Anne Cochrane*, Gemma L. Hoyle, Colin J. Yates, Teresa Neeman, Adrienne B. Nicotra

*Corresponding author for this work

    Research output: Contribution to journalArticlepeer-review

    22 Citations (Scopus)

    Abstract

    Plant traits are fundamental components of the ecological strategies of plants, relating to how plants acquire and use resources. Their study provides insight into the dynamics of species geographical ranges in changing environments. Here, we assessed the variation in trait values at contrasting points along an environmental gradient to provide insight into the flexibility of species response to environmental heterogeneity. Firstly, we identified how commonly measured functional traits of four congeneric species (Banksia baxteri, B. coccinea, B. media and B. quercifolia) varied along a longitudinal gradient in the South Western Australian Floristic Region. This regional gradient provides significant variation in moisture, temperature and soil nutrients: soil nitrogen content decreases with declining rainfall and increasing temperature. We hypothesized that (i) the regional pattern in trait–environment associations across the species would match those observed on a global scale and (ii) that the direction and slopes of the within-species relationships would be similar to those across species for each of the measured traits. Along the regional gradient we observed strong shifts in trait values, and cross-species relationships followed the expected trend: specific leaf area was significantly lower, and leaf Narea and seed dry mass significantly higher, at the drier end of the rainfall gradient.
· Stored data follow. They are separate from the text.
/-- What the trigger `t` of the event leaves of the state `s` before it, in `u` (R146 to R149). -/
def Triggers (s : State) (t : Trigger) (before : BitVec 6) (u : State) : Prop :=
  u.drop.inForce = s.drop.inForce ||| (taking s t &&& 0b001111) ∧
  u.drop.episode = before ||| taking s t ||| (s.drop.entry t &&& s.drop.inForce) ∧
  (hasAction (taking s t) .park = false → u.drop.parkLine = s.drop.parkLine ∧
    u.drop.parkMark = s.drop.parkMark) ∧
  (hasAction (taking s t) .suspect = true → ∀ i, (s.bay i).contact = true →
    (u.bay i).record.suspect = true) ∧
  (s.drop.inForce = 0 →
    (hasAction (taking s t) .park = true → u.drop.parkLine = true ∧
      u.drop.parkMark = s.lines.parkAck) ∧
    (hasAction (taking s t) .lock = true → (∀ i, (u.bay i).reasons.guard = true) ∧
      u.drop.priorLock = ⟨s.bays.a.latch == .locked, s.bays.b.latch == .locked⟩) ∧
    (hasAction (taking s t) .freeze = true → ∀ i,
      (u.bay i).timer = (s.bay i).timer.map fun x => { x with paused := true }) ∧
    (hasAction (taking s t) .hold = true → u.holdMask = s.drop.holdClasses))

/-- `w` is `s` in what a trigger reads, but for the log and the episode's set, which is `before`. -/
structure TriggerSees (s : State) (before : BitVec 6) (w : State) : Prop where
  drop : ∃ b l, w.drop = { s.drop with episode := before, episodeRecord := b, log := l }
  mode : w.ctl.mode = s.ctl.mode
  parkAck : w.lines.parkAck = s.lines.parkAck
  bays : ∀ i, (w.bay i).contact = (s.bay i).contact ∧ (w.bay i).timer = (s.bay i).timer ∧
    (w.bay i).latch = (s.bay i).latch

/-- `u` is `v` in what a trigger writes. -/
structure TriggerKept (v u : State) : Prop where
  drop : ∃ p l n b, u.drop =
    { v.drop with parkPin := p, log := l, drops := n, episodeRecord := b }
  bays : ∀ i, (u.bay i).record = (v.bay i).record ∧ (u.bay i).timer = (v.bay i).timer ∧
    (u.bay i).reasons.guard = (v.bay i).reasons.guard
  holdMask : u.holdMask = v.holdMask

theorem TriggerKept.trans (h : TriggerKept w v) (g : TriggerKept v u) : TriggerKept w u := by
  obtain ⟨p, l, n, b, hd⟩ := h.drop
  obtain ⟨p', l', n', b', gd⟩ := g.drop
  refine ⟨⟨p', l', n', b', by rw [gd, hd]⟩, fun i => ?_, g.holdMask.trans h.holdMask⟩
  obtain ⟨h1, h2, h3⟩ := h.bays i
  obtain ⟨g1, g2, g3⟩ := g.bays i
  exact ⟨g1.trans h1, g2.trans h2, g3.trans h3⟩

theorem EventEnds.kept (h : EventEnds v u) : TriggerKept v u := by
  obtain ⟨p, hd⟩ := h.drop
  exact ⟨⟨p, v.drop.log, v.drop.drops, v.drop.episodeRecord, hd⟩,
    fun i => ⟨(h.bays i).record, (h.bays i).timer, h.guard i⟩, h.holdMask⟩

theorem triggers_of {before : BitVec 6} (hw : TriggerSees s before w) (h : TriggerTaken w t v)
    (hu : TriggerKept v u) : Triggers s t before u := by
  obtain ⟨b, l, hd⟩ := hw.drop
  obtain ⟨p', hv⟩ := h.drop
  obtain ⟨p, l', n, b', hd'⟩ := hu.drop
  have drop : u.drop = { triggeredDrop w t w.drop with
      parkPin := p, log := l', drops := n, episodeRecord := b' } := by rw [hd', hv]
  have takes : taking w t = taking s t := by
    rw [taking_eq, taking_eq, hw.mode, hd]
    rfl
  have inForce : w.drop.inForce = s.drop.inForce := by rw [hd]
  have fresh : freshActions w t = freshActions s t := by
    unfold freshActions
    rw [takes, inForce]
  have la : w.bays.a.latch = s.bays.a.latch := (hw.bays .a).2.2
  have lb : w.bays.b.latch = s.bays.b.latch := (hw.bays .b).2.2
  unfold triggeredDrop joining at drop
  rw [fresh, takes, inForce, la, lb, hw.parkAck, hd] at drop
  have bay (i : BayId) : BayStill _ (v.bay i) := h.bays i
  have lasting (x : DropAction) (hx : hasAction lastingActions x = true) (h0 : s.drop.inForce = 0)
      (ht : hasAction (taking s t) x = true) : hasAction (freshActions s t) x = true :=
    hasAction_fresh h0 hx ht
  refine ⟨?_, ?_, fun hp => ?_, fun hs i hc => ?_, fun h0 => ⟨fun hp => ?_, fun hl => ⟨fun i => ?_, ?_⟩,
    fun hf i => ?_, fun hh => ?_⟩⟩
  · rw [drop]
    exact or_fresh _ _
  · rw [drop]
    exact (BitVec.or_assoc ..).symm
  · rw [drop]
    dsimp only
    rw [hasAction_fresh_of _ hp]
    exact ⟨rfl, rfl⟩
  · rw [(hu.bays i).1, (bay i).record]
    dsimp only [triggeredBay]
    rw [takes, hs, (hw.bays i).1, hc]
    rfl
  · rw [drop]
    dsimp only
    rw [lasting .park (by decide) h0 hp]
    exact ⟨rfl, rfl⟩
  · rw [(hu.bays i).2.2, h.guard, fresh, lasting .lock (by decide) h0 hl]
    rfl
  · rw [drop]
    dsimp only
    rw [lasting .lock (by decide) h0 hl]
    rfl
  · rw [(hu.bays i).2.1, (bay i).timer]
    dsimp only [triggeredBay]
    rw [fresh, lasting .freeze (by decide) h0 hf, (hw.bays i).2.1]
    rfl
  · rw [hu.holdMask, h.holdMask, fresh, lasting .hold (by decide) h0 hh, hd]
    rfl

end
end Sys2Proof.Proofs
end

section
/-!
PROOFS. A sample taken in CALM and in FALLING (R134 to R137).
-/

namespace Sys2Proof.Proofs
open Sys2Proof.Machine

section
variable {s t u v : State} {a : Accel3}

/-- The guard's work on an accepted sample. -/
def sampled (s : State) (a : Accel3) : State := (received s a).guardSample a

theorem guarded_eq (s : State) (x y z : Int) : guarded s x y z =
    sampled s ⟨x, y, z, x.natAbs ^ 2 + y.natAbs ^ 2 + z.natAbs ^ 2⟩ := by
  unfold guarded sampled
  rw [accelOf_eq]

/-- The free-fall run after the sample (R134). -/
def runAfter (s : State) (a : Accel3) : Nat := nextRun s.motion.conv a.m2 s.motion.freeFallRun

/-- Nothing but the motion unit has changed, of what the guard may change. -/
def Same (s u : State) : Prop :=
  u.drop = s.drop ∧ u.bays = s.bays ∧ u.flags.motion = s.flags.motion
However, traits within species were generally not well correlated with habitat factors: we found weak patterns among populations, either due to the small ecological gradient or perhaps because fine-scale structuring among populations (at a micro-evolutionary scale) was low due to high gene flow within species. Understanding how species traits shift as a result of climatic influences, both at the regional (across species) and local (within species) scale, provides insight into plant adaptation to the environment. Such studies have important applications for conservation biology and population management in the face of global change.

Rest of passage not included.